Due to non-attendance at a mainstream junior school, the Local Authority organised a bespoke package which included a two day a week placement at Tubers Academy for professional video production and digital media lessons. Following a review, a final EHC Plan was produced in October 2022 which named Marland Primary School (a community school). Concurrently, the funding for the previous junior school and Tubers Academy abruptly stopped.
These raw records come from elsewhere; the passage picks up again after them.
-- ==== Sys2Proof/Machine/Ops.lean ====
section
/-! DEFINITION. The shared operations on State: register fields (R44, R47), errors (R51, R52), events and their delivery (R53 to R56,
R445), the queue of the cellar book (R472), outputs, and free values. -/
namespace Sys2Proof.Machine
open Sys2Proof

/-! ### Fields -/

/-- What a register field holds (an unlisted field holds its reset value). -/
def State.fld (s : State) (f : Fld) (i : Nat) : Nat := Tab.get (f.resetOf i) s.regs (f.key i)

/-- The state with a register field at `v`, cut to the field's width. -/
def State.setFld (s : State) (f : Fld) (i v : Nat) : State := { s with regs := Tab.set s.regs (f.key i) (v % 2 ^ f.w) }

/-- A one-bit field as a Bool. -/
def State.flag (s : State) (f : Fld) (i : Nat) : Bool := s.fld f i == 1

/-- A counter that saturates, `n` up. -/
def State.addSat (s : State) (f : Fld) (i n : Nat) : State := s.setFld f i (satAdd (2 ^ f.w - 1) (s.fld f i) n)

/-- A counter that wraps, `n` up. -/
def State.addWrap (s : State) (f : Fld) (i n : Nat) : State := s.setFld f i (s.fld f i + n)

/-- A field of a low register and the high part in a second one, as one number (`lo` counts from bit `f.lo`). -/
def State.fldPair (s : State) (lo hi : Fld) (i : Nat) : Nat := s.fld lo i * 2 ^ lo.lo + s.fld hi i * 2 ^ 32

/-- The staged value of an RWS field (R57: unlisted means equal to the committed value). -/
def State.staged (s : State) (f : Fld) (i : Nat) : Nat := Tab.get (s.fld f i) s.shadow (f.key i)

/-- The state with a staged value. -/
def State.setStaged (s : State) (f : Fld) (i v : Nat) : State :=
  { s with shadow := Tab.set s.shadow (f.key i) (v % 2 ^ f.w) }

/-- The state with an output sent. -/
def State.emit (s : State) (m : Msg) : State := { s with sent := m :: s.sent }

/-- Every listed field zeroed that lies on a page between two offsets (the clear registers). -/
def State.clearRange (s : State) (ty i lo hi : Nat) : State :=
  (pageFlds ty).foldl (fun t f =>
    (List.range f.count).foldl (fun t k =>
      let g := f.nth k
      if lo ≤ g.off ∧ g.off ≤ hi ∧ g.acc = .ro then t.setFld g i 0 else t) t) s

/-! ### Agents (Table 2.4) -/

/-- ERR_INFO.AGENT of an agent. -/
def agentCode : Agent → Nat
  | .block => 0x00
  | .pf => 0x01
  | .vf p => 0x02 + p.val
  | .mgmt => 0x0A
  | .strand _ => 0x0B
  | .remote => 0x0C
  | .unit => 0x0D

/-! ### The queue of the cellar book (R472) -/

/-- A record as it is queued: pick, work pick, boot number and phase as they stand. -/
def State.bookRec (s : State) (ty : Nat) (data : List Byte) : QRec :=
  { ty := ty, pick := s.pick.num, boot := s.book.bootNum, work := s.pick.work, phase := s.pick.phase, data := padTo 28 data }

/-- A record put in the queue, or dropped where no usable entry is free: 256 entries, 16 of them for FATAL EVENT records and POWER_LOSS. -/
def State.bookQueue (s : State) (r : QRec) : State × Bool :=
  if s.book.queue.length < (if r.fatal then 256 else 240) then
    ({ s with book := { s.book with queue := s.book.queue ++ [r] } }, true)
  else
    (({ s with book := { s.book with dropped := true } }).addSat F.BOOK_DROP_CNT 0 1, false)

/-! ### Events -/

/-- The partition that a core belongs to (R31): the first PART page whose committed CORE_MAP names it. -/
def State.corePart (s : State) (core : Nat) : Option Nat :=
  (List.range 8).find? fun p => bitOf (s.fld (F.PART_CORE_MAP.nth (core / 32)) p) (core % 32)

/-- The partition of a partitioned page (R43). -/
def State.pagePart (s : State) (ty i : Nat) : Option Nat :=
  if ty = 1 then s.corePart i else if ty = 5 then some (s.fld F.SOLVER_SOLV_CTL i) else none

/-- The number of vector `n` of a function among all 2,048 (R445). -/
def vectorOf (fn n : Nat) : Nat := if fn = 0 then n % 1024 else 1024 + (fn - 1) * 128 + n % 128

/-- An MSI-X message: sent, or pending while the vector is masked (R445). -/
def State.msix (s : State) (vec : Nat) : State :=
  if s.host.unmasked.contains vec then s.emit (.msix vec)
  else { s with host := { s.host with pba := insertNat s.host.pba vec } }

/-- The route bits of an event's severity on a page (Table 2.6); FATAL always goes to the book and to FAULT_N (R56). -/
def State.routeOf (s : State) (ty i : Nat) : Sev → Nat
  | .info => s.fld (F.EVT_SEV_INFO_ROUTE ty) i
  | .notice => s.fld (F.EVT_SEV_NOTICE_ROUTE ty) i
  | .error => s.fld (F.EVT_SEV_ERROR_ROUTE ty) i
  | .fatal => s.fld (F.EVT_SEV_FATAL_ROUTE ty) i + 12

/-- The severity code of an EVENT record (Table 17.8). -/
def sevCode : Sev → Nat
  | .info => 0
  | .notice => 1
  | .error => 2
  | .fatal => 3

/-- The EVENT record of an event (R54, Table 17.8). -/
def State.eventRec (s : State) (ty i b : Nat) (sev : Sev) : QRec :=
  { s.bookRec 1 (toLe 4 (s.fld (F.ERR_INFO_ADDR_HI ty) i + s.fld (F.ERR_INFO_CODE ty) i * 2 ^ 16 + s.fld (F.ERR_INFO_AGENT ty) i * 2 ^ 24)
      ++ toLe 4 (s.fld (F.ERR_FIRST ty) i) ++ toLe 4 (s.fld (F.ERR_CNT ty) i) ++ [BitVec.ofNat 8 (sevCode sev)]) with
    page := ty, evt := b, inst := i, fatal := sev == .fatal }

/-- The host's and the management cores' share of an event's delivery (Table 2.6, R445). -/
def State.deliverIrq (s : State) (ty i b route : Nat) : State :=
  let s1 := if bitOf route 0 then
      let s0 := s.msix (vectorOf 0 (s.fld (F.HOST_EVT_VEC.nth ty) 0))
      match s.pagePart ty i with
      | some p => s0.msix (vectorOf (p + 1) 0)
      | none => s0
    else s
  if bitOf route 1 then s1.emit (.mgmtIrq ty i b) else s1

/-- An event bit set and delivered, its book record queued; says whether a record was dropped (R54, R472). -/
def State.raiseCore (s : State) (ty i b : Nat) : State × Bool :=
  match sevOf ty b with
  | none => (s, false)
  | some sev =>
    let stat := s.fld (F.EVT_STAT ty) i
    if bitOf stat b then (s, false)
    else
      let s1 := s.setFld (F.EVT_STAT ty) i (stat + 2 ^ b)
      if bitOf (s.fld (F.EVT_EN ty) i) b then
        let route := s.routeOf ty i sev
        let s2 := s1.deliverIrq ty i b route
        if bitOf route 2 then
          let r := s2.bookQueue (s2.eventRec ty i b sev)
          (r.1, !r.2)
        else (s2, false)
      else (s1, false)

/-- An event raised (R53, R54). Where its record is dropped, BOOK_DROP is raised too (Table 17.13). -/
def State.raise (s : State) (ty i b : Nat) : State :=
  let r := s.raiseCore ty i b
  if r.2 then (r.1.raiseCore 17 0 Ev.BOOK_BOOK_DROP).1 else r.1

/-- A record queued for the cellar book; a dropped one raises BOOK_DROP (R472). -/
def State.bookPush (s : State) (r : QRec) : State :=
  let q := s.bookQueue r
  if q.2 then q.1 else q.1.raise 17 0 Ev.BOOK_BOOK_DROP

/-- An event raised when a condition holds. -/
def State.raiseIf (s : State) (c : Bool) (ty i b : Nat) : State := if c then s.raise ty i b else s

/-- An event bit delivered again, or for the first time, when its enable goes from 0 to 1 or a clear loses to hardware (R45, R54). -/
def State.redeliver (s : State) (ty i b : Nat) : State :=
  if bitOf (s.fld (F.EVT_STAT ty) i) b then
    ({ s with regs := Tab.set s.regs ((F.EVT_STAT ty).key i) (s.fld (F.EVT_STAT ty) i - 2 ^ b) }).raise ty i b
  else s

/-- FAULT_N is driven low while some page holds an enabled, set event that is routed to it, while the boot has failed, in SHUTDOWN and
after a loss (R55, R56, R456, R486, Table 18.5). -/
def State.faultLow (s : State) : Bool :=
  s.power.faultHeld || (s.fld F.MGMT_MGMT_STAT_BOOT_STATE 0 == 3) ||
  s.regs.any fun e =>
    let ty := e.1 / 32 / 4096 / 1024
    let i := e.1 / 32 / 4096 % 1024
    (e.1 % 32 == 0 && e.1 / 32 % 4096 == 0x018) &&
      (List.range 32).any fun b =>
        bitOf e.2 b && bitOf (s.fld (F.EVT_EN ty) i) b &&
          (match sevOf ty b with
           | some sev => bitOf (s.routeOf ty i sev) 3
           | none => false)

/-- Some page of type `ty` holds an enabled, set event (DEVICE.EVT_SUMMARY). -/
def State.typePending (s : State) (ty : Nat) : Bool :=
  s.regs.any fun e =>
    (e.1 % 32 == 0 && e.1 / 32 % 4096 == 0x018 && e.1 / 32 / 4096 / 1024 == ty) &&
      (List.range 32).any fun b => bitOf e.2 b && bitOf (s.fld (F.EVT_EN ty) (e.1 / 32 / 4096 % 1024)) b

/-! ### Errors -/

/-- A page counts an error (R51): code, 48-bit value for ERR_FIRST and ADDR_HI, agent. -/
def State.countErr (s : State) (ty i code value agent : Nat) : State :=
  let n := s.fld (F.ERR_CNT ty) i
  if n = 0xFFFFFFFF then s
  else
    let s1 := s.setFld (F.ERR_CNT ty) i (n + 1)
    let s2 := if n = 0 then
        (((s1.setFld (F.ERR_FIRST ty) i value).setFld (F.ERR_INFO_ADDR_HI ty) i (value / 2 ^ 32)).setFld
          (F.ERR_INFO_CODE ty) i code).setFld (F.ERR_INFO_AGENT ty) i agent
      else s1
    (s2.raise ty i 0).raiseIf (n + 1 == 0xFFFFFFFF) ty i 5

/-- The codes of Table 2.4. -/
def errUnmapped : Nat := 0x01
def errBlocked : Nat := 0x02
def errLocked : Nat := 0x03
def errStageBusy : Nat := 0x04
def errStageOrder : Nat := 0x05
def errAccessSize : Nat := 0x06
def errPriv : Nat := 0x07

/-- A counter that saturates, with the event that its increment sets; a saturated counter no longer increments. -/
def State.countEv (s : State) (f : Fld) (i n b : Nat) : State :=
  if n = 0 ∨ 2 ^ f.w - 1 ≤ s.fld f i then s else (s.addSat f i n).raise f.ty i b

/-- A partition counts an access of its own that was blocked (R33, PART.BLOCKED_CNT). -/
def State.countBlocked (s : State) (p : Nat) : State :=
  s.countEv F.PART_BLOCKED_CNT p 1 Ev.PART_BLOCKED

/-- WEIGHTS_UNAVAILABLE counts with code 0x82 of an UPDATE or a COLL page, as UNMAPPED on the others, which have no such code (Table 12.5). -/
def State.countUnavail (s : State) (page : Nat × Nat) (addr agent : Nat) : State :=
  if page.1 = 6 then s.countErr 6 page.2 0x82 addr agent
  else if page.1 = 7 then (s.countEv F.COLL_SCRIPT_ERR page.2 1 Ev.COLL_SCRIPT_ERR).countErr 7 page.2 0x82 addr agent
  else s.countErr page.1 page.2 errUnmapped addr agent

/-- An access that failed under R29, R33 or R332 (Table 12.5) counted on the issuer's page, and on its partition's where it was blocked. -/
def State.countAccess (s : State) (page : Nat × Nat) (status addr agent : Nat) (part : Option Nat) : State :=
  if status = 1 then s.countErr page.1 page.2 errUnmapped addr agent
  else if status = 2 then
    let s1 := s.countErr page.1 page.2 errBlocked addr agent
    match part with
    | some p => s1.countBlocked p
    | none => s1
  else if status = 3 then s.countUnavail page addr agent
  else s

/-- ERR_CLR (R51, Table 2.3). -/
def State.errClear (s : State) (ty i : Nat) : State :=
  ((((s.setFld (F.ERR_CNT ty) i 0).setFld (F.ERR_FIRST ty) i 0).setFld (F.ERR_INFO_ADDR_HI ty) i 0).setFld
    (F.ERR_INFO_CODE ty) i 0).setFld (F.ERR_INFO_AGENT ty) i 0


/-- The pick sequencer changed. -/
def State.modPick (s : State) (f : PickState → PickState) : State := { s with pick := f s.pick }

/-- Cause `b` of Table 3.7 holds in this pick (R94). -/
def State.cause (s : State) (b : Nat) : State :=
  if bitOf s.pick.causes b then s else { s with pick := { s.pick with causes := s.pick.causes + 2 ^ b } }

/-- The device votes LATE with reason FAULT (R94). -/
def State.fault (s : State) : State := s.cause 2

/-- A unit consumes poisoned data (Table 2.5, R186, R218, R236, R275). -/
def State.poisoned (s : State) (ty i : Nat) : State := (s.raise ty i 4).fault

/-! ### Parts -/

/-- The contents of a core. -/
def State.core (s : State) (c : Nat) : CoreState := Tab.get {} s.cores c
def State.setCore (s : State) (c : Nat) (x : CoreState) : State := { s with cores := Tab.set s.cores c x }

/-- A link. -/
def State.link (s : State) (l : Nat) : LinkState := Tab.get {} s.links l
def State.setLink (s : State) (l : Nat) (x : LinkState) : State := { s with links := Tab.set s.links l x }

/-- A heddle. -/
def State.heddle (s : State) (h : Nat) : Heddle := Tab.get {} s.fab.heddles h
def State.setHeddle (s : State) (h : Nat) (x : Heddle) : State :=
  { s with fab := { s.fab with heddles := Tab.set s.fab.heddles h x } }

/-- A solver engine. -/
def State.solver (s : State) (e : Nat) : SolverState := Tab.get {} s.solvers e
def State.setSolver (s : State) (e : Nat) (x : SolverState) : State := { s with solvers := Tab.set s.solvers e x }

/-- The engine holds no path from its record on, or where a reset drops its descriptor (R23, R254, R464); the commands that waited for one run
at MVP_RESERVATION_END. -/
def State.releasePath (s : State) (e : Nat) : State :=
  s.cores.foldl (fun t k => if k.2.mvpHolder = some e then t.setCore k.1 { t.core k.1 with mvpHolder := none } else t) s

/-- An update slice. -/
def State.slice (s : State) (c : Nat) : SliceState := Tab.get {} s.upd.slices c
def State.setSlice (s : State) (c : Nat) (x : SliceState) : State :=
  { s with upd := { s.upd with slices := Tab.set s.upd.slices c x } }

/-- A collective slice. -/
def State.coll (s : State) (c : Nat) : CollState := Tab.get {} s.colls c
def State.setColl (s : State) (c : Nat) (x : CollState) : State := { s with colls := Tab.set s.colls c x }

/-- A granule of the cellar. -/
def State.granule (s : State) (g : Nat) : Granule := Tab.get {} s.cellar.granules g
def State.setGranule (s : State) (g : Nat) (x : Granule) : State :=
  { s with cellar := { s.cellar with granules := Tab.set s.cellar.granules g x } }

/-- The next free value's number, and the state that has drawn it. -/
def State.draw (s : State) : Nat × State := (s.free, { s with free := s.free + 1 })

/-! ### Time (R69, R72 to R74) -/

/-- The pick period in ns (R69). -/
def State.periodNs (s : State) : Nat := s.fld F.PICK_PICK_CFG_PERIOD 0 * 1000

/-- The flood interval in ns and the limits of a size class (Table 3.1): F, minimum guard, minimum P, in µs. -/
def sizeClass : Nat → Nat × Nat × Nat
  | 0 => (2, 20, 100)
  | 1 => (10, 50, 250)
  | _ => (20, 100, 500)

/-- The guard in µs for a period, a GUARD field and a size class (R74). -/
def guardUs (p g cls : Nat) : Nat := if g = 0 then max ((p * 4 + 99) / 100) (sizeClass cls).2.1 else g

/-- The guard of the committed configuration in ns. -/
def State.guardNs (s : State) : Nat :=
  guardUs (s.fld F.PICK_PICK_CFG_PERIOD 0) (s.fld F.PICK_PICK_GUARD 0) (s.fld F.PICK_PICK_CFG_SIZE_CLASS 0) * 1000

/-- Beat-up start, ns after the edge (R92). -/
def State.beatUpNs (s : State) : Nat := s.periodNs - s.guardNs

/-- The device's own number (DEVICE.DEV_NUM). -/
def State.ownDev (s : State) : Nat := s.fld F.DEVICE_DEV_NUM 0

end Sys2Proof.Machine
end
Parents had requested EOTIS whilst the Local Authority submitted that Marland School could meet RJ’s needs. The FTT found Maryland School unsuitable to meet RJ’s needs and EOTIS overly restrictive as to academic, social and emotional development. As such, the FTT ruled that a specialist setting be named in Section I of the EHC Plan.
Judicial Review Hearing
Due to uncertainty as to the family’s living arrangements, the Tribunal did not have a named school. The claimant requested a mandatory order which included that the Local Authority be made to place RJ at Tubers Academy for the interim period. There was evidence that Tubers Academy would be able to admit RJ and provide him with the social group he requires.
However, the Local Authority argued against this on the basis that this could increase RJ’s reluctance to attend a new specialist school. RJ was unwilling to attend Maryland School, albeit later found unsuitable, because of his belief that this was the reason that Tubers Academy was taken away from him. A return would likely exacerbate difficulties as Tubers Academy would be taken away again.
The High Court granted the claimant’s requested order save for an interim placement at Tubers Academy. It was of the view that this was not the only justifiable response. Evidence showed that RJ could interact with peers at the setting where SALT provision was to be received which was sufficient to fulfil the requirements of social interaction within the EHC Plan.
Practical Points
The case is a helpful reminder that a child or young person’s SEN and SEP may not only be fulfilled by an interim placement – indeed, nor may it be appropriate. A child or young person’s unwillingness to engage in a school setting should be taken into consideration for suitable arrangements. Whilst the Judge acknowledged that the LA’s abrupt ending of the Tubers Academy placement likely contributed to RJ’s disengagement with school settings, the High Court focused on a realistic response which could address the resulting issues.